* _Work task_
In the entries below, the lines from the one with "rw [ieeeMin_eq_selectNumber, selectNumber_numbers" through the one with "((ieeeMax fmt a b).1 = a" are to be copied exactly; both ends count.

* _Collected data entries_
--- START ---

theorem test_fleS_other_numerics :
    (ends (runs 0xA0B50653 (otherNumerics 0x400000003F800000#64 0x4000000040400000#64))
        (fun t => t.getX 12 == 1#64 && t.fflags == 0#5) &&
      ends (runs 0xA0B50653 (otherNumerics 0x400000007FC00000#64 0x4000000040400000#64))
        (fun t => t.getX 12 == 0#64 && t.fflags == 0b10000#5)) = true := by decide

theorem test_pminS_other_numerics :
    ends (runs 0x28B50653 (otherNumerics 0x408000003F800000#64 0x4000000040400000#64))
      (fun t => t.getF 12 == 0x400000003F800000#64 && t.fflags == 0#5) = true := by decide

theorem test_loaded_machine_runs_again :
    ends (runs 0x00000013 (sample.raise (.illegalInstruction 0#32))) (fun t => untrapped t && t.pc == 0x1004#64) = true := by
  decide

end Sys2Proof.Tests
end

section
/-! PROOFS of the scope family (00_scope.md), first part: where an instruction leaves `pc` (R24), and what each code of
the rm field selects (R14, R26). -/

namespace Sys2Proof.Machine

/-! ### Where an instruction leaves `pc` (R24) -/

/-- The next state of an effect has trapped, or is the end of a jump, or has advanced. -/
theorem Effect.pc_cases {i : Instr} {s t : State} {r : Result} (h : Effect i s r) (hr : r = .next t) :
    t.trap ≠ none ∨ Instr.IsJump i ∨ t.pc = s.pc + 4#64 := by
  cases h with
  | raise | storeRaise => cases hr; exact .inl (by simp)
  | jump _ _ _ hi => exact .inr (.inl hi)
  | fp | f | pairFp | pair | cmp | x | store | store2 => cases hr; exact .inr (.inr (by simp))
  | refuse => cases hr

/-- Settles O16, from the list of everything an instruction can do. -/
theorem pcAdvances : Obligations.PcAdvances := by
  intro i s t _ hexec htrap hjump
  rcases (exec_effect i s).pc_cases hexec with h | ⟨rd, rs1, imm, h⟩ | h
  · exact absurd htrap h
  · exact absurd h (hjump rd rs1 imm)
  · exact h

/-! ### The codes of the rm field (R14, R26) -/

/-- A static code selects its rounding mode, whatever `frm` holds. -/
theorem rmMeaning_of_static {s : State} {rm : BitVec 3} {m : RMode} (h : staticRm rm = some m) :
    s.rmMeaning rm = .narrow m := by
  unfold staticRm at h
  split at h <;> cases h <;> rfl

/-- DYN selects the mode whose static code `frm` holds. -/
theorem rmMeaning_dyn {s : State} {m : RMode} (h : staticRm s.frm = some m) : s.rmMeaning 0b111#3 = .narrow m := by
  simp [State.rmMeaning, decodeRm, XRm.ofBits, h]

/-- DYN selects nothing while `frm` holds no static code. -/
theorem rmMeaning_dyn_illegal {s : State} (h : staticRm s.frm = none) : s.rmMeaning 0b111#3 = .illegal := by
  simp [State.rmMeaning, decodeRm, XRm.ofBits, h]

/-- Settles O30: the static codes, the 2x codes, and DYN for each value of `frm`. -/
theorem roundingModes : Obligations.RoundingModes := by
  intro s
  have dyn {c : BitVec 3} {m : RMode} (hc : staticRm c = some m) (h : s.frm = c) : s.rmMeaning 0b111#3 = .narrow m :=
    rmMeaning_dyn (h ▸ hc)
  have bad (h : s.frm = 0b101#3 ∨ s.frm = 0b110#3 ∨ s.frm = 0b111#3) : s.rmMeaning 0b111#3 = .illegal :=
    rmMeaning_dyn_illegal (by rcases h with h | h | h <;> rw [h] <;> rfl)
  exact ⟨rmMeaning_of_static rfl, rmMeaning_of_static rfl, rmMeaning_of_static rfl, rmMeaning_of_static rfl,
    rmMeaning_of_static rfl, rmMeaning_wide_iff.2 rfl, rmMeaning_wide_iff.2 rfl, dyn rfl, dyn rfl, dyn rfl, dyn rfl,
    dyn rfl, bad, rfl, rfl⟩

end Sys2Proof.Machine
end

section
/-! PROOFS of the scope family, second part: the comparisons, and minimum and maximum, as recommended
and in every instantiation (R12, R170, R180). -/

namespace Sys2Proof.Machine

variable {fmt : Fmt} {a b c : BitVec fmt.width}

/-! ### The order of the numbers -/

theorem two_pow_width (fmt : Fmt) : 2 ^ fmt.width = 2 * 2 ^ (fmt.width - 1) := by cases fmt <;> rfl

/-- A pattern without the sign bit is its own place in the order. -/
theorem orderKey_of_msb_false (h : a.msb = false) : orderKey fmt a = a.toNat := by
  have ha : a.toNat < 2 ^ (fmt.width - 1) := by
    rw [BitVec.msb_eq_decide, decide_eq_false_iff_not] at h; omega
  simp [orderKey, signedInt, h, Nat.mod_eq_of_lt ha]

/-- A pattern with the sign bit stands in the order where its magnitude, below zero, puts it. -/
theorem orderKey_of_msb_true (h : a.msb = true) : orderKey fmt a = (2 ^ (fmt.width - 1) : Nat) - (a.toNat : Int) := by
  have hlt := a.isLt
  rw [two_pow_width] at hlt
  have hge : 2 ^ (fmt.width - 1) ≤ a.toNat := by
    rwa [BitVec.msb_eq_decide, decide_eq_true_eq] at h
  have hmod : a.toNat % 2 ^ (fmt.width - 1) = a.toNat - 2 ^ (fmt.width - 1) := by
    rw [Nat.mod_eq_sub_mod hge, Nat.mod_eq_of_lt (by omega)]
  simp only [orderKey, signedInt, h, if_true, hmod]
  omega

@[simp] theorem orderKey_zeroOf (fmt : Fmt) (neg : Bool) : orderKey fmt (zeroOf fmt neg) = 0 := by
  cases fmt <;> cases neg <;> decide

@[simp] theorem msb_zeroOf (fmt : Fmt) (neg : Bool) : (zeroOf fmt neg).msb = neg := by
  cases fmt <;> cases neg <;> decide

@[simp] theorem isNaN_zeroOf (fmt : Fmt) (neg : Bool) : isNaN fmt (zeroOf fmt neg) = false := by
  cases fmt <;> cases neg <;> decide

@[simp] theorem isNaN_infinity (fmt : Fmt) (neg : Bool) : isNaN fmt (infinity fmt neg) = false := by
  cases fmt <;> cases neg <;> decide

/-! ### The comparisons (R170) -/

theorem ieeeLt_numbers (ha : isNaN fmt a = false) (hb : isNaN fmt b = false) :
    ieeeLt fmt a b = (decide (orderKey fmt a < orderKey fmt b), 0#5) := by simp [ieeeLt, ha, hb]

theorem ieeeLe_numbers (ha : isNaN fmt a = false) (hb : isNaN fmt b = false) :
    ieeeLe fmt a b = (decide (orderKey fmt a ≤ orderKey fmt b), 0#5) := by simp [ieeeLe, ha, hb]

theorem ieeeEq_numbers (ha : isNaN fmt a = false) (hb : isNaN fmt b = false) :
    ieeeEq fmt a b = (decide (orderKey fmt a = orderKey fmt b), 0#5) := by simp [ieeeEq, ha, hb]

theorem ieeeLt_nan (h : isNaN fmt a = true ∨ isNaN fmt b = true) : ieeeLt fmt a b = (false, flagNV) := by
  simp [ieeeLt, h]

theorem ieeeLe_nan (h : isNaN fmt a = true ∨ isNaN fmt b = true) : ieeeLe fmt a b = (false, flagNV) := by
  simp [ieeeLe, h]

theorem ieeeEq_nan (h : isNaN fmt a = true ∨ isNaN fmt b = true) :
    ieeeEq fmt a b = (false, flagIf (isSignalling fmt a || isSignalling fmt b) flagNV) := by
  simp [ieeeEq, h]

/-- Less-than holds of two numbers only, in this order. -/
theorem ieeeLt_true_iff :
    (ieeeLt fmt a b).1 = true ↔ isNaN fmt a = false ∧ isNaN fmt b = false ∧ orderKey fmt a < orderKey fmt b := by
  cases ha : isNaN fmt a <;> cases hb : isNaN fmt b <;> simp [ieeeLt, ha, hb]

/-- Exactly one of less, equal and greater holds of two numbers, and less-or-equal is the first or the second: the
order laws of integers, as the comparisons answer them. -/
theorem decide_order_laws (x y : Int) :
    (decide (x < y) || decide (x = y) || decide (y < x)) = true ∧ (decide (x < y) && decide (y < x)) = false ∧
      (decide (x < y) && decide (x = y)) = false ∧ (decide (x = y) && decide (y < x)) = false ∧
      decide (x = y) = decide (y = x) ∧ decide (x ≤ y) = (decide (x < y) || decide (x = y)) := by
  rcases lt_trichotomy x y with h | h | h
  · simp [h, h.le, h.ne, h.ne', h.not_gt]
  · simp [h]
  · simp [h, h.not_ge, h.ne, h.ne', h.not_gt]

/-- Settles O41: every machine compares two numbers by their places `orderKey` among the integers, so the laws are the
integers' own. -/
theorem recommendedComparisons : Obligations.RecommendedComparisons := by
  intro p fmt a b
  simp only [numericsOf_le, numericsOf_lt, numericsOf_eq]
  refine ⟨⟨rfl, rfl, rfl⟩, fun ha hb => ?_, fun h => ?_⟩
  · obtain ⟨total, hlt, hle, heq, symm, le_iff⟩ := decide_order_laws (orderKey fmt a) (orderKey fmt b)
    simp only [ieeeLt_numbers ha hb, ieeeLt_numbers hb ha, ieeeLe_numbers ha hb, ieeeEq_numbers ha hb,
      ieeeEq_numbers hb ha, ieeeEq_numbers (isNaN_zeroOf fmt true) (isNaN_zeroOf fmt false)]
    refine ⟨total, hlt, hle, heq, symm, le_iff, fun c hc => ⟨?_, ?_⟩, fun na nb => ?_, fun na nb => ?_, ?_, trivial,
      trivial, trivial⟩
    · simp only [ieeeLt_numbers hb hc, ieeeLt_numbers ha hc, decide_eq_true_eq]; exact lt_trans
    · simp only [ieeeLe_numbers hb hc, ieeeLe_numbers ha hc, decide_eq_true_eq]; exact le_trans
    · have ka := orderKey_of_msb_false na
      have kb := orderKey_of_msb_false nb
      exact decide_eq_decide.2 (by omega)
    · have ka := orderKey_of_msb_true na
      have kb := orderKey_of_msb_true nb
      exact decide_eq_decide.2 (by omega)
    · simp
  · simp only [ieeeLt_nan h, ieeeLe_nan h, ieeeEq_nan h]
    exact ⟨rfl, rfl, trivial, rfl⟩

/-! ### Minimum and maximum (R180, R181) -/

/-- The NaN cases that minimum and maximum share; of two numbers, the first operand if `first` says so. -/
def selectNumber (fmt : Fmt) (first : Bool) (a b : BitVec fmt.width) : FpResult fmt :=
  (if isNaN fmt a && isNaN fmt b then canonicalNaN fmt
    else if isNaN fmt a then b
    else if isNaN fmt b then a
    else if first then a else b,
    flagIf (isSignalling fmt a || isSignalling fmt b) flagNV)

/-- Minimum takes the first operand when it is the lesser, or equal and negative. -/
theorem ieeeMin_eq_selectNumber (fmt : Fmt) (a b : BitVec fmt.width) :
    ieeeMin fmt a b = selectNumber fmt
      (decide (orderKey fmt a < orderKey fmt b ∨ (orderKey fmt a = orderKey fmt b ∧ a.msb = true))) a b := by
  unfold ieeeMin selectNumber
  simp only [decide_eq_true_eq]
  split_ifs <;> rfl

/-- Maximum takes the first operand when it is the greater, or equal and not negative. -/
theorem ieeeMax_eq_selectNumber (fmt : Fmt) (a b : BitVec fmt.width) :
    ieeeMax fmt a b = selectNumber fmt
      (decide (orderKey fmt b < orderKey fmt a ∨ (orderKey fmt a = orderKey fmt b ∧ a.msb = false))) a b := by
  unfold ieeeMax selectNumber
  simp only [decide_eq_true_eq]
  split_ifs <;> rfl

section
variable {first : Bool}

theorem selectNumber_numbers (ha : isNaN fmt a = false) (hb : isNaN fmt b = false) :
    (selectNumber fmt first a b).1 = if first then a else b := by simp [selectNumber, ha, hb]

theorem selectNumber_nan_left (ha : isNaN fmt a = true) (hb : isNaN fmt b = false) :
    (selectNumber fmt first a b).1 = b := by simp [selectNumber, ha, hb]

theorem selectNumber_nan_right (ha : isNaN fmt a = false) (hb : isNaN fmt b = true) :
    (selectNumber fmt first a b).1 = a := by simp [selectNumber, ha, hb]

theorem selectNumber_nans (ha : isNaN fmt a = true) (hb : isNaN fmt b = true) :
    (selectNumber fmt first a b).1 = canonicalNaN fmt := by simp [selectNumber, ha, hb]

theorem selectNumber_mem : (selectNumber fmt first a b).1 = a ∨ (selectNumber fmt first a b).1 = b ∨
    isNaN fmt (selectNumber fmt first a b).1 = true := by
  unfold selectNumber
  dsimp only
  split_ifs
  · exact .inr (.inr (isNaN_canonicalNaN fmt))
  all_goals simp

end

/-- Of two numbers in order the minimum is the lesser, in either place. -/
theorem ieeeMin_ordered (ha : isNaN fmt a = false) (hb : isNaN fmt b = false) (h : orderKey fmt a < orderKey fmt b) :
    (ieeeMin fmt a b).1 = a ∧ (ieeeMin fmt b a).1 = a := by
  rw [ieeeMin_eq_selectNumber, ieeeMin_eq_selectNumber, selectNumber_numbers ha hb, selectNumber_numbers hb ha]
  simp [h, not_lt_of_gt h, ne_of_gt h]

/-- Of two numbers in order the maximum is the greater, in either place. -/
theorem ieeeMax_ordered (ha : isNaN fmt a = false) (hb : isNaN fmt b = false) (h : orderKey fmt a < orderKey fmt b) :
    (ieeeMax fmt a b).1 = b ∧ (ieeeMax fmt b a).1 = b := by
  rw [ieeeMax_eq_selectNumber, ieeeMax_eq_selectNumber, selectNumber_numbers ha hb, selectNumber_numbers hb ha]
  simp [h, not_lt_of_gt h, ne_of_lt h]

/-- The minimum of two numbers is one of them, and neither is below it. -/
theorem ieeeMin_numbers (ha : isNaN fmt a = false) (hb : isNaN fmt b = false) :
    ((ieeeMin fmt a b).1 = a ∧ orderKey fmt a ≤ orderKey fmt b) ∨
      ((ieeeMin fmt a b).1 = b ∧ orderKey fmt b ≤ orderKey fmt a) := by
  rw [ieeeMin_eq_selectNumber, selectNumber_numbers ha hb]
  split
  · next h => exact .inl ⟨rfl, by rw [decide_eq_true_eq] at h; omega⟩
  · next h => exact .inr ⟨rfl, by rw [decide_eq_true_eq] at h; omega⟩

/-- The maximum of two numbers is one of them, and neither is above it. -/
theorem ieeeMax_numbers (ha : isNaN fmt a = false) (hb : isNaN fmt b = false) :
    ((ieeeMax fmt a b).1 = a ∧ orderKey fmt b ≤ orderKey fmt a) ∨
      ((ieeeMax fmt a b).1 = b ∧ orderKey fmt a ≤ orderKey fmt b) := by
  rw [ieeeMax_eq_selectNumber, selectNumber_numbers ha hb]
  split
  · next h => exact .inl ⟨rfl, by rw [decide_eq_true_eq] at h; omega⟩
  · next h => exact .inr ⟨rfl, by rw [decide_eq_true_eq] at h; omega⟩

/-! ### The two instantiations a machine can have -/

theorem numericsOf_cases (p : Params) :
    numericsOf p = recommendedNumerics ∨ numericsOf p = conforming Config.numerics := by
  unfold numericsOf
  split
  · exact .inl rfl
  · exact .inr rfl

/-- What R180 lets a minimum or maximum of `a` and `b` be in any machine: an operand or a NaN, with NV exactly for a
signalling NaN. -/
def IsSelection (fmt : Fmt) (a b : BitVec fmt.width) (r : FpResult fmt) : Prop :=
  (r.1 = a ∨ r.1 = b ∨ isNaN fmt r.1 = true) ∧ r.2 = flagIf (isSignalling fmt a || isSignalling fmt b) flagNV

theorem isSelection_selectNumber {first : Bool} : IsSelection fmt a b (selectNumber fmt first a b) :=
  ⟨selectNumber_mem, rfl⟩

theorem IsSelection.conformingSelect {u r : FpResult fmt} (h : IsSelection fmt a b r) :
    IsSelection fmt a b (conformingSelect fmt a b u r) :=
  ⟨conformingSelect_mem h.1, conformingSelect_flags.trans h.2⟩

theorem isSelection_min (p : Params) (fmt : Fmt) (a b : BitVec fmt.width) :
    IsSelection fmt a b ((numericsOf p).min fmt a b) := by
  have recommended : IsSelection fmt a b (ieeeMin fmt a b) :=
    ieeeMin_eq_selectNumber fmt a b ▸ isSelection_selectNumber
  rcases numericsOf_cases p with h | h <;> rw [h]
  · exact recommended
  · exact recommended.conformingSelect

theorem isSelection_max (p : Params) (fmt : Fmt) (a b : BitVec fmt.width) :
    IsSelection fmt a b ((numericsOf p).max fmt a b) := by
  have recommended : IsSelection fmt a b (ieeeMax fmt a b) :=
    ieeeMax_eq_selectNumber fmt a b ▸ isSelection_selectNumber
  rcases numericsOf_cases p with h | h <;> rw [h]
  · exact recommended
  · exact recommended.conformingSelect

--- END ---

* _Task response_
  rw [ieeeMin_eq_selectNumber, selectNumber_numbers ha hb]
  split
  · next h => exact .inl ⟨rfl, by rw [decide_eq_true_eq] at h; omega⟩
  · next h => exact .inr ⟨rfl, by rw [decide_eq_true_eq] at h; omega⟩

/-- The maximum of two numbers is one of them, and neither is above it. -/
theorem ieeeMax_numbers (ha : isNaN fmt a = false) (hb : isNaN fmt b = false) :
    ((ieeeMax fmt a b).1 = a ∧ orderKey fmt b ≤ orderKey fmt a) ∨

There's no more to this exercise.